Start of SOURCE MATERIAL

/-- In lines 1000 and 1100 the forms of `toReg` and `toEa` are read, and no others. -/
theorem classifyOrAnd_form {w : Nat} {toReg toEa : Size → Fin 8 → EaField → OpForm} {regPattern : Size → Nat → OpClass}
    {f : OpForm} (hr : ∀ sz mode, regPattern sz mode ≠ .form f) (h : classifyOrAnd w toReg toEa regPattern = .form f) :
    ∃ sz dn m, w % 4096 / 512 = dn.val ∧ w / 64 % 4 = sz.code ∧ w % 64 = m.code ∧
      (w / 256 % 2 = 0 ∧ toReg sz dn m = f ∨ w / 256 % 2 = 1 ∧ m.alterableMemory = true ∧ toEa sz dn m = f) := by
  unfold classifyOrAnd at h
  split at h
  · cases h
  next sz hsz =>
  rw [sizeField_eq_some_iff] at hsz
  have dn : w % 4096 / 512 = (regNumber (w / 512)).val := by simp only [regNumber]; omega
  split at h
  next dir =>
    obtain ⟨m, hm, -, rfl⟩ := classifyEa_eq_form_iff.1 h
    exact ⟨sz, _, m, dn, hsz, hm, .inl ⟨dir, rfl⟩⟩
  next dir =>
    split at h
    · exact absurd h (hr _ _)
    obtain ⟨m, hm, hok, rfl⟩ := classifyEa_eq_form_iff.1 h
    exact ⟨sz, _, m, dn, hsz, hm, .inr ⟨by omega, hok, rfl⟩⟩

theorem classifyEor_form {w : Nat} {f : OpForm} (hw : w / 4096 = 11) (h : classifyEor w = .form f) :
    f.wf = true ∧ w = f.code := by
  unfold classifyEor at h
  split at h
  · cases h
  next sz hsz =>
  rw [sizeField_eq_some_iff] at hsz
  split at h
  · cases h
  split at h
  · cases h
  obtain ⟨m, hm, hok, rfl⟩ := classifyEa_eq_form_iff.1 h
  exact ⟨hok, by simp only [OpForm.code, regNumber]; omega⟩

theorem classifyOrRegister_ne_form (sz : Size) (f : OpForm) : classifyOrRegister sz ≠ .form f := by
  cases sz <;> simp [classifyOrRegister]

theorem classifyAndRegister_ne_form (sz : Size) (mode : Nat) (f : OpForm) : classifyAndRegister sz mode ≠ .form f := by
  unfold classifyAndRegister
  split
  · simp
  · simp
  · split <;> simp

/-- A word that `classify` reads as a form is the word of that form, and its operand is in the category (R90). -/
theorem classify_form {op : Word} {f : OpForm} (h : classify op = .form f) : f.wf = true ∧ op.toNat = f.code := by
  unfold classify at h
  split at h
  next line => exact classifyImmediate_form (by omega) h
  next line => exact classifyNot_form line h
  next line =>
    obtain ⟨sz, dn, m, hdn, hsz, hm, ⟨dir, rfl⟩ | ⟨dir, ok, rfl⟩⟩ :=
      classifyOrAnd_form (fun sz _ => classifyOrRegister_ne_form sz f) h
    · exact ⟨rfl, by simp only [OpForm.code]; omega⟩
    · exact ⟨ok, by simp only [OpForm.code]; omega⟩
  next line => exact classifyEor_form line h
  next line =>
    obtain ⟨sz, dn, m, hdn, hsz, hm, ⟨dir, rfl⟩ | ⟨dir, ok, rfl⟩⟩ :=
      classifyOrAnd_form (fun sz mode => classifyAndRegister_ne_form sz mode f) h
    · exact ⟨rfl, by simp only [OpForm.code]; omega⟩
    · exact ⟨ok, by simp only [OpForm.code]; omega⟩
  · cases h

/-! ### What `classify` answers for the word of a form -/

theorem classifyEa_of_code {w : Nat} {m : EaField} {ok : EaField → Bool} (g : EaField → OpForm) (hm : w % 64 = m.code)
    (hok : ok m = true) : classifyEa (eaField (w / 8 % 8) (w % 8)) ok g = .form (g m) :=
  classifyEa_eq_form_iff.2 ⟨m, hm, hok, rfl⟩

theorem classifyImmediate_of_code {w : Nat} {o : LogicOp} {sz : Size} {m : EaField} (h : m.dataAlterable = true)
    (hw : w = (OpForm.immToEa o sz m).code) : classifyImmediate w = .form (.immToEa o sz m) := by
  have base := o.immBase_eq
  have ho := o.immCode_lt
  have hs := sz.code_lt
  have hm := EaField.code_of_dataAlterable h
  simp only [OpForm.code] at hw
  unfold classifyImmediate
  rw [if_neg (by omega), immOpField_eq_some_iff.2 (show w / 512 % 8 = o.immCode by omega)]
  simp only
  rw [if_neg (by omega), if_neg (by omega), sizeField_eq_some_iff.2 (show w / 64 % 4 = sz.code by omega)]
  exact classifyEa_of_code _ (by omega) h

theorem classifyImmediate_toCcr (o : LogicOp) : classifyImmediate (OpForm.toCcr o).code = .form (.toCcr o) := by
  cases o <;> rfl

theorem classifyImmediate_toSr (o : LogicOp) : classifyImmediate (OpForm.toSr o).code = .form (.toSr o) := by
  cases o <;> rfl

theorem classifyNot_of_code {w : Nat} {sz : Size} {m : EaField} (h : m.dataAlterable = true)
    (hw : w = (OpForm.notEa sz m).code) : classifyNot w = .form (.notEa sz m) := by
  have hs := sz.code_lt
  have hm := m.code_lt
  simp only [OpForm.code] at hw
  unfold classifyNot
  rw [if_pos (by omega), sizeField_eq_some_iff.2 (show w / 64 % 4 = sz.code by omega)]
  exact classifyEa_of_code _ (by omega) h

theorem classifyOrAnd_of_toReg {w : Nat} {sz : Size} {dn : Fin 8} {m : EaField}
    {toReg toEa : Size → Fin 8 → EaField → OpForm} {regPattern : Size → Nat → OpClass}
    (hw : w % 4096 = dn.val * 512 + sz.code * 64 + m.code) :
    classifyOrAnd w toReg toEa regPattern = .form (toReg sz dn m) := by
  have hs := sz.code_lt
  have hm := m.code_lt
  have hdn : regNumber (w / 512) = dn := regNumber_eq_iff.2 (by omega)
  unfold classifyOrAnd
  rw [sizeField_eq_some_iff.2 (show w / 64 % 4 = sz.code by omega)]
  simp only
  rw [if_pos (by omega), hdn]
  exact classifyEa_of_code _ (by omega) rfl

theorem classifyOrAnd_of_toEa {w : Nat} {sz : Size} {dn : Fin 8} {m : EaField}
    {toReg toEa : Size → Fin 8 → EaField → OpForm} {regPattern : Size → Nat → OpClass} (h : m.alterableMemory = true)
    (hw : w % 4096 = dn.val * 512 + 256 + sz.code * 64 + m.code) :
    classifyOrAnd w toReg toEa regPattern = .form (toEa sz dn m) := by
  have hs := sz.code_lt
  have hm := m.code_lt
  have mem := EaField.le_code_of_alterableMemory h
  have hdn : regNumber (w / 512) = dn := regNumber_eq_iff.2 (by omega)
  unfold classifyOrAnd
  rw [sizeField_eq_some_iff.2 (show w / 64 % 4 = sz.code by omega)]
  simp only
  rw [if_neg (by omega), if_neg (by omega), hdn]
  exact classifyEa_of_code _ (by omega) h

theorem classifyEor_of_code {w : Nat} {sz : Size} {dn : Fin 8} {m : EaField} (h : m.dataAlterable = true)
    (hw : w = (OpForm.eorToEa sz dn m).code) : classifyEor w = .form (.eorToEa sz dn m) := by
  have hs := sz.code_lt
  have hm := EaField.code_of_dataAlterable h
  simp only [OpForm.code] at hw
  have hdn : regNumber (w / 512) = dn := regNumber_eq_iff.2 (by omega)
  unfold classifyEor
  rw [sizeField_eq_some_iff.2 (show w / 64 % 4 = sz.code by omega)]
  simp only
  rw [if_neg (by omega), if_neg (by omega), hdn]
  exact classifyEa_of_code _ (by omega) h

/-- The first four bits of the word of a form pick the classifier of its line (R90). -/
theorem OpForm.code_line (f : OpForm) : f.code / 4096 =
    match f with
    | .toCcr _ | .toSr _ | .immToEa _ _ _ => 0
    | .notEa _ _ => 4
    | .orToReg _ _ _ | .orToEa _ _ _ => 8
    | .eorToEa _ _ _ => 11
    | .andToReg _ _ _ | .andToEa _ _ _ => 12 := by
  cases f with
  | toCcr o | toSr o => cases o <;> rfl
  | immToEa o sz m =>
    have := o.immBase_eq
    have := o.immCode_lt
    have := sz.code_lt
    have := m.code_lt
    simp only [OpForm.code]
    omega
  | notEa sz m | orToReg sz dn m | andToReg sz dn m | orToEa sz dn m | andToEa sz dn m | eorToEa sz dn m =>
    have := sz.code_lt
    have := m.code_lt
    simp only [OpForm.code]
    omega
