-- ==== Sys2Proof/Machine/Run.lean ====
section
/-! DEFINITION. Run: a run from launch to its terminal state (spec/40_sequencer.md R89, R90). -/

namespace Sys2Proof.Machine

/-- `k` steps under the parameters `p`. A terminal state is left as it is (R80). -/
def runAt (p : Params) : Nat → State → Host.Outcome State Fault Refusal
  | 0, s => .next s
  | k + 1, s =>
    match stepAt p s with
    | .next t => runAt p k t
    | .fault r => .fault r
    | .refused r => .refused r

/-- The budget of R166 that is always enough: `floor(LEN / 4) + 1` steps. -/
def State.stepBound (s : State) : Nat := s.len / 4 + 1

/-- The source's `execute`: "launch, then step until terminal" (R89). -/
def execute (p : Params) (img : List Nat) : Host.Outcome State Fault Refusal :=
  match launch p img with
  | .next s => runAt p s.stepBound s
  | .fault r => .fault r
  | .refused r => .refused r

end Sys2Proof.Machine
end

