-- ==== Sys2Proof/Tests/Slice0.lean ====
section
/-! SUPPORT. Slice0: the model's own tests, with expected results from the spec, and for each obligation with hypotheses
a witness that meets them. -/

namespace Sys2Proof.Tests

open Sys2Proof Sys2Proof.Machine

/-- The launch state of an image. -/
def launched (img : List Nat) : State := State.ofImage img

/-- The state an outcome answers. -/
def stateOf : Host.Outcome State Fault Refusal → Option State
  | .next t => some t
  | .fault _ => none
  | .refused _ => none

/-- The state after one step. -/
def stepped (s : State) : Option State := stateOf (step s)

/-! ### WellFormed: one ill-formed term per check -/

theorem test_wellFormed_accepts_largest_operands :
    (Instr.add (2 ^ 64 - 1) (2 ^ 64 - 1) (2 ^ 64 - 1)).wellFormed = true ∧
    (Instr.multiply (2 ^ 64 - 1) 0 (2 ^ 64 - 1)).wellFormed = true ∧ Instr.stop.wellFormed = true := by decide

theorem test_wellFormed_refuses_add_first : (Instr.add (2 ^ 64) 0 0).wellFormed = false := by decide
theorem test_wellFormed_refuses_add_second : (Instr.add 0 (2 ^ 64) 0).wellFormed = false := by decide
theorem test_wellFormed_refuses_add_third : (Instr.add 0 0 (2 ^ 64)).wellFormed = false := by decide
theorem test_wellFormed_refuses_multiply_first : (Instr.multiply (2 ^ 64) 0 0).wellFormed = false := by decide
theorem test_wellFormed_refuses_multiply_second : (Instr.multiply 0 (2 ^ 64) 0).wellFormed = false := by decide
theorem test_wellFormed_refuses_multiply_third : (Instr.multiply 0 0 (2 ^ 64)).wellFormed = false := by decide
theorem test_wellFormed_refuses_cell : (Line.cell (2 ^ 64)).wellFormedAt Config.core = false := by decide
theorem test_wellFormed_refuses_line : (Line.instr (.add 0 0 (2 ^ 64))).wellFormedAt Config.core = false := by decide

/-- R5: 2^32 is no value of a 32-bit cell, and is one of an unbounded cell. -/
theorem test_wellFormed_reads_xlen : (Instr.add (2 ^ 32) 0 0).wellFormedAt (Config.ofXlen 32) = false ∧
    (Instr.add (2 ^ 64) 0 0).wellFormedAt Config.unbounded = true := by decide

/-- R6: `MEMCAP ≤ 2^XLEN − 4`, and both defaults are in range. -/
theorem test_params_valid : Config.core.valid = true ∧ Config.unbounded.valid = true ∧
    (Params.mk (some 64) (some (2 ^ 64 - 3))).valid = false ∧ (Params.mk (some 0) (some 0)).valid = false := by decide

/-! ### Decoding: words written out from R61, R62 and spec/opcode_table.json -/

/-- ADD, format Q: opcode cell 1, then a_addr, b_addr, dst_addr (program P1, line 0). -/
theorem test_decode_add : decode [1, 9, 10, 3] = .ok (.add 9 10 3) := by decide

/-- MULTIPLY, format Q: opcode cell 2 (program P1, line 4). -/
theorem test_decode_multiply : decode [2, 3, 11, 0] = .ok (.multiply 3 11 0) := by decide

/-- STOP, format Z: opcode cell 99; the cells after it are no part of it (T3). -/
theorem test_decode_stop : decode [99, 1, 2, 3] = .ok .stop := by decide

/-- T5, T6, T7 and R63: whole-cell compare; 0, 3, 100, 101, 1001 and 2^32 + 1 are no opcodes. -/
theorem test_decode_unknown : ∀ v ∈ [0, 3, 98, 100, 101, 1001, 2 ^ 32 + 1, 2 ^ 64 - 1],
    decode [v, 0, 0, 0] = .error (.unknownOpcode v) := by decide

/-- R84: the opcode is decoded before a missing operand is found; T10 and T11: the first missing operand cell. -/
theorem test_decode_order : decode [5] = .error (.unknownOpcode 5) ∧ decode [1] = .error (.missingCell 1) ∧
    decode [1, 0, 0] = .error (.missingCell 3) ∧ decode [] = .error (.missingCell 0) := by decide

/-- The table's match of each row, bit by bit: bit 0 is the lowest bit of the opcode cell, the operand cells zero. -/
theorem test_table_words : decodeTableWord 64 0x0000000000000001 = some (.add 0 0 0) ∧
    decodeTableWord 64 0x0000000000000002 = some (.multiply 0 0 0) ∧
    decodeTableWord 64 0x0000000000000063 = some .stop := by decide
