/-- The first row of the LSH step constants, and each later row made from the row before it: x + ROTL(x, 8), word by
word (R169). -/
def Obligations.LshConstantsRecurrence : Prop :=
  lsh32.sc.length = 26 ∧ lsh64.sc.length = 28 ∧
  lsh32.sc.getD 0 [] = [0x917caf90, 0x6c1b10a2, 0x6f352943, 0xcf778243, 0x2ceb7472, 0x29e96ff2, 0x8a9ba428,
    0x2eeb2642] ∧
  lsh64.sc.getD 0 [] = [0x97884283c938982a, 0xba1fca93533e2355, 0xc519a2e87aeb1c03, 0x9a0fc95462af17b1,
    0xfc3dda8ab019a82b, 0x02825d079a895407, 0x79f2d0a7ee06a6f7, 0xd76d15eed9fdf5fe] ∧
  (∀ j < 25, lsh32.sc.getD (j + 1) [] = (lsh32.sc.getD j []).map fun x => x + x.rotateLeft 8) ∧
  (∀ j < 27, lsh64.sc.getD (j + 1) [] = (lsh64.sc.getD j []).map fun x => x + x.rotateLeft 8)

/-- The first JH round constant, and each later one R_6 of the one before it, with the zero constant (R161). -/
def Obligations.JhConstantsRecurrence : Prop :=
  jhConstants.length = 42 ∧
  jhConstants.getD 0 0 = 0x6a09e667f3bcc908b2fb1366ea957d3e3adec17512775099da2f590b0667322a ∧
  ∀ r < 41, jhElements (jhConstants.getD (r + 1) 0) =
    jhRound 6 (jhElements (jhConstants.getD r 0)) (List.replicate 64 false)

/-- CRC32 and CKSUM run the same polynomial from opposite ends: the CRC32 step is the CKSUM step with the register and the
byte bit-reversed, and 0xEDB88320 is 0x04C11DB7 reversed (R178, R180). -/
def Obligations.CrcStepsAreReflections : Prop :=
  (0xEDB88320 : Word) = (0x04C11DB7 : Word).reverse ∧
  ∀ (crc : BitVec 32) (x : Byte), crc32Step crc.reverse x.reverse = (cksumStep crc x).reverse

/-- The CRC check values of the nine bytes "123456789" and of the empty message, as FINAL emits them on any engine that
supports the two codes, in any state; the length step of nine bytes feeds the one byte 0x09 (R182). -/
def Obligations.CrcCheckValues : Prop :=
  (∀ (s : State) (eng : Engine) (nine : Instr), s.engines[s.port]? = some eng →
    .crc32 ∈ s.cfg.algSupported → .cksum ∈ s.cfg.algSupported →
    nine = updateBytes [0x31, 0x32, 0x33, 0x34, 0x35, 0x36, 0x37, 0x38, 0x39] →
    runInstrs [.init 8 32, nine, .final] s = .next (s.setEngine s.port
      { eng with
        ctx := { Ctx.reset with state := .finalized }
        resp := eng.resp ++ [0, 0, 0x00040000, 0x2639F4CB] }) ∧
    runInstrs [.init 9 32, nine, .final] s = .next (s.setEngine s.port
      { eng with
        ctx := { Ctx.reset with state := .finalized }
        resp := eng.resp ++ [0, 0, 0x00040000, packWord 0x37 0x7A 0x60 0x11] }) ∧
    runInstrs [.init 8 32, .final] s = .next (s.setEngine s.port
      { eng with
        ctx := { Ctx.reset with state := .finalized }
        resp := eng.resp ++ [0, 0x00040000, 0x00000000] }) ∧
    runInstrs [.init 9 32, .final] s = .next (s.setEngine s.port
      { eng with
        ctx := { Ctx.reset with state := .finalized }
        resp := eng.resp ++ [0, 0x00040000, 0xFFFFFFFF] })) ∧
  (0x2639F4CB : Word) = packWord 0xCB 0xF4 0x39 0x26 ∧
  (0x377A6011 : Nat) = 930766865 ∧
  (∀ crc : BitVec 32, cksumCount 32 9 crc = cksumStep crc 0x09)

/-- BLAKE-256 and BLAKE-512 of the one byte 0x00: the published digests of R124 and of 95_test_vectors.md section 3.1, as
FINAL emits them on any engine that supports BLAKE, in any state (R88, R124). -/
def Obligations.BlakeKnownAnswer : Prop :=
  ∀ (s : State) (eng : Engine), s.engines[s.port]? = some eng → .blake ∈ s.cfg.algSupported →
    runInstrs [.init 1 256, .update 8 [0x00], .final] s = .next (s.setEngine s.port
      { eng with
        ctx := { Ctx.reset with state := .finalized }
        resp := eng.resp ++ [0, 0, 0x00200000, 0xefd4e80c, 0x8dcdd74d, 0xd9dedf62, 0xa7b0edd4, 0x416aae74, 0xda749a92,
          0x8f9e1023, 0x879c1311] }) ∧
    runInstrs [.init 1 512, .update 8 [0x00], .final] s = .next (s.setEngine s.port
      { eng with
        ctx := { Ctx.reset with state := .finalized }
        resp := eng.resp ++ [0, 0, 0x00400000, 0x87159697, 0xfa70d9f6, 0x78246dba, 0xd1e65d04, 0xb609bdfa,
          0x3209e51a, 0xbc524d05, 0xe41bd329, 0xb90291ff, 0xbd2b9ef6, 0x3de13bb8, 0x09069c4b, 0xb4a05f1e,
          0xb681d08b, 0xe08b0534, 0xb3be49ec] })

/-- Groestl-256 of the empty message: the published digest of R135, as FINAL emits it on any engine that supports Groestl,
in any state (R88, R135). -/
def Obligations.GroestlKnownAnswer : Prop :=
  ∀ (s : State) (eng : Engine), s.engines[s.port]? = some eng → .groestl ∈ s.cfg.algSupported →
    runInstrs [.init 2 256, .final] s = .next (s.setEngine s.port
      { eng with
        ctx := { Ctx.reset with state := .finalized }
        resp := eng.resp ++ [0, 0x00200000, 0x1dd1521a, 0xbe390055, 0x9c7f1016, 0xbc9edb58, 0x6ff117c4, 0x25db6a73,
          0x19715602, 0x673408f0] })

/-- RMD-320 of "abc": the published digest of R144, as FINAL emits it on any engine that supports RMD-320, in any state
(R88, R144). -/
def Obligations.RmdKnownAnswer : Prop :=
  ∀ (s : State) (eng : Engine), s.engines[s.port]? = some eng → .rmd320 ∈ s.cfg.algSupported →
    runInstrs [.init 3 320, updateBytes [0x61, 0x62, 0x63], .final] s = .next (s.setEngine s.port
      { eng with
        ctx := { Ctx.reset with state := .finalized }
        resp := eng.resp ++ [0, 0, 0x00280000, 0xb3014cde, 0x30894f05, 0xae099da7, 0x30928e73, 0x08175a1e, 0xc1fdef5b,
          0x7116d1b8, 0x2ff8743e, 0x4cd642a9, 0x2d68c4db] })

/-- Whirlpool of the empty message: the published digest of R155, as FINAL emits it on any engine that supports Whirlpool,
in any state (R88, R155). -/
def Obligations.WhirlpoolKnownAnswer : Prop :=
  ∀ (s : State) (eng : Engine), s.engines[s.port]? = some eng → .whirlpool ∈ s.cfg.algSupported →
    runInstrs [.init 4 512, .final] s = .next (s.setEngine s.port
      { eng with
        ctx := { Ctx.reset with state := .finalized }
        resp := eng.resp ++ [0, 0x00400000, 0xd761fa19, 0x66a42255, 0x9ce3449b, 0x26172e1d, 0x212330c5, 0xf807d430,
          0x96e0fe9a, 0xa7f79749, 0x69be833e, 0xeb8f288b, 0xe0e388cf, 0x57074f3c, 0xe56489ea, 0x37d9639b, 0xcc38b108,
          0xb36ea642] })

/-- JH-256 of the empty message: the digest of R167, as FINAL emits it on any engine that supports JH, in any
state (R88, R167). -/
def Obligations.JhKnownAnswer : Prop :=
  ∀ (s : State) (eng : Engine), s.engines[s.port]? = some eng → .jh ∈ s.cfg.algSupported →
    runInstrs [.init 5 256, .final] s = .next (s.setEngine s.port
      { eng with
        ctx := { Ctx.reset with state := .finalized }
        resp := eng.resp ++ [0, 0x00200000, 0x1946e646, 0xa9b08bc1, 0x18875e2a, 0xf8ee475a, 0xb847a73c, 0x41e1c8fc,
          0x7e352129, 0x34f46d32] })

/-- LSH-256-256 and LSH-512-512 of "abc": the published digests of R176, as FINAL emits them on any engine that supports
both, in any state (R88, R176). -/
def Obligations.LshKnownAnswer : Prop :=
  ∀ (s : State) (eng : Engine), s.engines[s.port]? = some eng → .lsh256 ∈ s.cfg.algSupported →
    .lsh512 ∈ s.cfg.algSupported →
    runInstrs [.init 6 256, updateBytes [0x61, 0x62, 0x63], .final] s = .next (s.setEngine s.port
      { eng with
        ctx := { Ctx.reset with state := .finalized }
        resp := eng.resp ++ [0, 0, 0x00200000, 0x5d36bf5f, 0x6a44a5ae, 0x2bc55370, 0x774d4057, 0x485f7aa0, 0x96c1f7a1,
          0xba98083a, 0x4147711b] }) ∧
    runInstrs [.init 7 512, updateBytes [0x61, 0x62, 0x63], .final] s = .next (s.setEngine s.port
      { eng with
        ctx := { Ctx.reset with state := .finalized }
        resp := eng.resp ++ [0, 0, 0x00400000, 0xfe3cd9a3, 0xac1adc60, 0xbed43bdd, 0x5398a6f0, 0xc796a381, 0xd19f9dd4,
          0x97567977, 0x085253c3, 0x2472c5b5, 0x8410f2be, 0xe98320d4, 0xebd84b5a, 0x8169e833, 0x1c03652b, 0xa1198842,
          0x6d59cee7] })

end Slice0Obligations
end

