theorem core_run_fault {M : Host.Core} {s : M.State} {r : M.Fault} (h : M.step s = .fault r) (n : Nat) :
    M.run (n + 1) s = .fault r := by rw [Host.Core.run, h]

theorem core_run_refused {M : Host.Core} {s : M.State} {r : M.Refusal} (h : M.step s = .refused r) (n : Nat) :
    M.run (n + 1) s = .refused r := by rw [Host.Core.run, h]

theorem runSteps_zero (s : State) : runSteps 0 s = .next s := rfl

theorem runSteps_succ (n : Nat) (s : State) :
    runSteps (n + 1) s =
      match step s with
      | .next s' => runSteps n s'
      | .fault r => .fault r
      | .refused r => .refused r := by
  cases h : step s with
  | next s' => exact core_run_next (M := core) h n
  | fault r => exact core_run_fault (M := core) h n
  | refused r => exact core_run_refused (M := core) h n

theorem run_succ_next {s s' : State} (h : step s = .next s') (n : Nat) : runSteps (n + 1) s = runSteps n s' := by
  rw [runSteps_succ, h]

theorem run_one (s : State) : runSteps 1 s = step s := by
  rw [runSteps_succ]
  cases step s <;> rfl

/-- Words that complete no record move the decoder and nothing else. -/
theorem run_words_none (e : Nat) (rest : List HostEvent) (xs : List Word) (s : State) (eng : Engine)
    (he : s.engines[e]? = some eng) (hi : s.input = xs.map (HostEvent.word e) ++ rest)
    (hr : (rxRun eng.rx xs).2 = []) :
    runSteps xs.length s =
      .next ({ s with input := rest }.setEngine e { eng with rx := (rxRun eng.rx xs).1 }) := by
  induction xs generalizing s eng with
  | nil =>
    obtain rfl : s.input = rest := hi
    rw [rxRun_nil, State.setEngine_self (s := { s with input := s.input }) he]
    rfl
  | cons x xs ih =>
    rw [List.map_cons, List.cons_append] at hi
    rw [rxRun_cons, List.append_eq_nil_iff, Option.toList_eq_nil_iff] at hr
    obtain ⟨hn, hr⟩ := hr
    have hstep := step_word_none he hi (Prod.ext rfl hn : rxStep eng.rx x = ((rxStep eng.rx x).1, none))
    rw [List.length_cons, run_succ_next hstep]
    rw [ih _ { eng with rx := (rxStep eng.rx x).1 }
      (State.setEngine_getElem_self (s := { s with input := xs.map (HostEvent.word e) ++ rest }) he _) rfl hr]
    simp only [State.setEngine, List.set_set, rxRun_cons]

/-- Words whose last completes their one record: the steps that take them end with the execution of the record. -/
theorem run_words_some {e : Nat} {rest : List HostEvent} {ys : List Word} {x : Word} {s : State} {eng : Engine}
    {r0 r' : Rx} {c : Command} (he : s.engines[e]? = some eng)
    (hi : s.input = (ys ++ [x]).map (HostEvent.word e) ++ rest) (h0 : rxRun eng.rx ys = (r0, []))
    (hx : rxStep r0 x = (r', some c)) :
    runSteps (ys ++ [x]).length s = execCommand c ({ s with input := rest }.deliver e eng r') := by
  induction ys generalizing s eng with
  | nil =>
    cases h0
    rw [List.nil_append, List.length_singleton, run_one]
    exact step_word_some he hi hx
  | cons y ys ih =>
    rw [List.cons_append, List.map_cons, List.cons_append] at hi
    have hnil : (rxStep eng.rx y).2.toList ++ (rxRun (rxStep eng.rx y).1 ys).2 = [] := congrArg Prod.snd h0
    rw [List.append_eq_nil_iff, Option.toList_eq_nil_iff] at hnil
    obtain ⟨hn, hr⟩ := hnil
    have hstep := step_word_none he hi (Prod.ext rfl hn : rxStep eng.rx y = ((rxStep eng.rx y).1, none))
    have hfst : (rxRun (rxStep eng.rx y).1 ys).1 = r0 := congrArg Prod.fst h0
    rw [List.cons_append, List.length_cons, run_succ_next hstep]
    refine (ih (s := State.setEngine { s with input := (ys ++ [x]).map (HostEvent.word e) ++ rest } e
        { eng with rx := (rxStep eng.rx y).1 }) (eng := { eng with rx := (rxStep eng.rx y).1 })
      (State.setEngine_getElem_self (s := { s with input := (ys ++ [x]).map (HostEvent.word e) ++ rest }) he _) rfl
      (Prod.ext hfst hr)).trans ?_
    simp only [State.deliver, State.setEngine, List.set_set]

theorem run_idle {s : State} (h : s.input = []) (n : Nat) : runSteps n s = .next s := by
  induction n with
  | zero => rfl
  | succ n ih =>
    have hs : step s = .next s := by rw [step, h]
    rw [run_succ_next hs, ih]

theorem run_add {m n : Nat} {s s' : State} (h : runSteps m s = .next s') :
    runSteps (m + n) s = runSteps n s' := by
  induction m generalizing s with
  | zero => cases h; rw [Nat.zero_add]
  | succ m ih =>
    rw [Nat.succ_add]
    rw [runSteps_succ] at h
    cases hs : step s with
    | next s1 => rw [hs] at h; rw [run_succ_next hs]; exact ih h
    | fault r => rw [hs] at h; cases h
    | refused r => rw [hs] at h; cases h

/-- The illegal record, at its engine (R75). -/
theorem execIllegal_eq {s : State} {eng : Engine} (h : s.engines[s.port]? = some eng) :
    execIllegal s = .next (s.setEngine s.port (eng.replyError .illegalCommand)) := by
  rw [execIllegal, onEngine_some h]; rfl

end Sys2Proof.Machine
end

End of SOURCE MATERIAL

▸ **WORK INSTRUCTION**
Which lines above run from the one containing "outcome answers. -/" down to the one containing "and spec/opcode_table.json -/"? Repeat exactly those, both ends included, and nothing else.

▸ **EXERCISE RESPONSE**
/-- The state an outcome answers. -/
def stateOf : Host.Outcome State Fault Refusal → Option State
  | .next t => some t
  | .fault _ => none
  | .refused _ => none

/-- The state after one step. -/
def stepped (s : State) : Option State := stateOf (step s)

/-! ### WellFormed: one ill-formed term per check -/

theorem test_wellFormed_accepts_largest_operands :
    (Instr.add (2 ^ 64 - 1) (2 ^ 64 - 1) (2 ^ 64 - 1)).wellFormed = true ∧
    (Instr.multiply (2 ^ 64 - 1) 0 (2 ^ 64 - 1)).wellFormed = true ∧ Instr.stop.wellFormed = true := by decide

theorem test_wellFormed_refuses_add_first : (Instr.add (2 ^ 64) 0 0).wellFormed = false := by decide
theorem test_wellFormed_refuses_add_second : (Instr.add 0 (2 ^ 64) 0).wellFormed = false := by decide
theorem test_wellFormed_refuses_add_third : (Instr.add 0 0 (2 ^ 64)).wellFormed = false := by decide
theorem test_wellFormed_refuses_multiply_first : (Instr.multiply (2 ^ 64) 0 0).wellFormed = false := by decide
theorem test_wellFormed_refuses_multiply_second : (Instr.multiply 0 (2 ^ 64) 0).wellFormed = false := by decide
theorem test_wellFormed_refuses_multiply_third : (Instr.multiply 0 0 (2 ^ 64)).wellFormed = false := by decide
theorem test_wellFormed_refuses_cell : (Line.cell (2 ^ 64)).wellFormedAt Config.core = false := by decide
theorem test_wellFormed_refuses_line : (Line.instr (.add 0 0 (2 ^ 64))).wellFormedAt Config.core = false := by decide

/-- R5: 2^32 is no value of a 32-bit cell, and is one of an unbounded cell. -/
theorem test_wellFormed_reads_xlen : (Instr.add (2 ^ 32) 0 0).wellFormedAt (Config.ofXlen 32) = false ∧
    (Instr.add (2 ^ 64) 0 0).wellFormedAt Config.unbounded = true := by decide

/-- R6: `MEMCAP ≤ 2^XLEN − 4`, and both defaults are in range. -/
theorem test_params_valid : Config.core.valid = true ∧ Config.unbounded.valid = true ∧
    (Params.mk (some 64) (some (2 ^ 64 - 3))).valid = false ∧ (Params.mk (some 0) (some 0)).valid = false := by decide

/-! ### Decoding: words written out from R61, R62 and spec/opcode_table.json -/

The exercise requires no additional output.